theorem State.sendLoad_to (s : State) (p : Packet) (core act : Nat) (parts : List (Nat × Nat)) (iss : Nat) : s.Touches [.regs, .fj] (State.sendLoad s p core act parts iss) := by
  unfold State.sendLoad
  split
  · exact State.Touches.refl _ _
  · extract_lets +onlyGivenNames k_0
    extract_lets +onlyGivenNames x_1
    extract_lets +onlyGivenNames t_2
    extract_lets +onlyGivenNames t_3
    have ht_3 : State.Touches s [.regs, .fj] t_3 := by
      unfold t_3
      refine State.Touches.upd s ?_
      exact State.Touches.refl _ _
    clear_value t_3
    split
    · refine State.Touches.step (State.sendAcked_to _ _ _ _) ?_; exact ht_3
    · refine State.Touches.step (State.noteSent_to _ _ _) ?_; refine State.Touches.step (State.issue_to _ _ _ _) ?_; exact ht_3

theorem State.fabCode_to (s : State) (core iss code : Nat) : s.Touches [.seq] (State.fabCode s core iss code) := by
  unfold State.fabCode
  split
  · split
    · refine State.Touches.step (State.setRunning_to _ _ _ _) ?_; exact State.Touches.refl _ _
    · exact State.Touches.refl _ _
  · exact State.Touches.refl _ _

theorem State.putParts_to (s : State) (core : Nat) (parts : List (Nat × Nat)) (b : Bytes) (poison : Bool) : s.Touches [.mem, .far, .tiers, .kpu] (State.putParts s core parts b poison) := by
  unfold State.putParts
  refine State.Touches.foldl_fst ?_ ?_
  · exact State.Touches.refl _ _
  · intro v0 v1 v2 v3
    extract_lets +onlyGivenNames d_4
    extract_lets +onlyGivenNames t_5
    have ht_5 : State.Touches s [.mem, .far, .tiers, .kpu] t_5 := by
      unfold t_5
      refine State.Touches.step (State.sramWrite_to _ _ _ _) ?_; with_reducible assumption
    clear_value t_5
    dsimp only
    split
    · refine State.Touches.step (State.sramPoison_to _ _ _ _) ?_; exact ht_5
    · exact ht_5

theorem State.loadFails_to (s : State) (l : Load) (code : Nat) : s.Touches [.seq, .tiers, .fj, .sent] (State.loadFails s l code) := by
  unfold State.loadFails
  extract_lets +onlyGivenNames t_0
  extract_lets +onlyGivenNames t_1
  have ht_1 : State.Touches s [.seq, .tiers, .fj, .sent] t_1 := by
    unfold t_1
    refine State.Touches.upd s ?_
    exact State.Touches.refl _ _
  clear_value t_1
  extract_lets +onlyGivenNames u_2
  have hu_2 : State.Touches s [.seq, .tiers, .fj, .sent] u_2 := by
    unfold u_2
    refine State.Touches.step (State.fabCode_to _ _ _ _) ?_
    refine State.Touches.foldl ?_ ?_
    · exact ht_1
    · intro v3 v4 v5
      refine State.Touches.step (State.sramPoison_to _ _ _ _) ?_; with_reducible assumption
  clear_value u_2
  split
  · refine State.Touches.step (State.emit_to _ _) ?_; exact hu_2
  · exact hu_2

theorem State.acked_to (s : State) (e : Sent) : s.Touches [.fj] (State.acked s e) := by
  unfold State.acked
  extract_lets +onlyGivenNames k_0
  extract_lets +onlyGivenNames t_1
  extract_lets +onlyGivenNames t_2
  have ht_2 : State.Touches s [.fj] t_2 := by
    unfold t_2
    refine State.Touches.upd s ?_
    exact State.Touches.refl _ _
  clear_value t_2
  refine State.Touches.step (State.modPair_to _ _ _) ?_; exact ht_2

theorem State.keepAcked_to (s : State) (e : Sent) : s.Touches [.regs, .kpu, .host, .sent] (State.keepAcked s e) := by
  unfold State.keepAcked
  extract_lets +onlyGivenNames kind_0
  split
  · exact State.Touches.refl _ _
  · split
    · split
      · split
        · refine State.Touches.step (State.sealed_to _ _ _) ?_; exact State.Touches.refl _ _
        · exact State.Touches.refl _ _
      · exact State.Touches.refl _ _
    · split
      · refine State.Touches.step (State.showJnl_to _) ?_
        refine State.Touches.upd s ?_
        exact State.Touches.refl _ _
      · exact State.Touches.refl _ _

theorem State.strayAnswer_to (s : State) (q : Packet) : s.Touches [.regs] (State.strayAnswer s q) := by
  unfold State.strayAnswer
  split
  · refine State.Touches.step (State.dropPkt_to _ _) ?_; exact State.Touches.refl _ _
  · split
    · exact State.Touches.refl _ _
    · refine State.Touches.step (State.dropPkt_to _ _) ?_; exact State.Touches.refl _ _

theorem State.rspChecked_to {z : State} {G : List Part} {s : State} {q : Packet} {t : State} (hG : List.all ([.regs] : List Part) G.contains = true) (hs : z.Touches G s) (ht : z.Touches G t) : z.Touches G (State.rspChecked s q t) := by
  unfold State.rspChecked
  split
  · refine State.Touches.step (State.dropPkt_to _ _) ?_ (Part.all_trans hG); exact hs
  · exact ht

━━━━━━━━━━

What to do |
In the listing above, find the line containing "refine State.Touches.foldl ?_ ?_" and the line containing "unfold State.acked", then repeat those two lines and everything between them exactly.

Result for this exercise |
    refine State.Touches.foldl ?_ ?_
    · exact ht_1
    · intro v3 v4 v5
      refine State.Touches.step (State.sramPoison_to _ _ _ _) ?_; with_reducible assumption
  clear_value u_2
  split
  · refine State.Touches.step (State.emit_to _ _) ?_; exact hu_2
  · exact hu_2

theorem State.acked_to (s : State) (e : Sent) : s.Touches [.fj] (State.acked s e) := by
  unfold State.acked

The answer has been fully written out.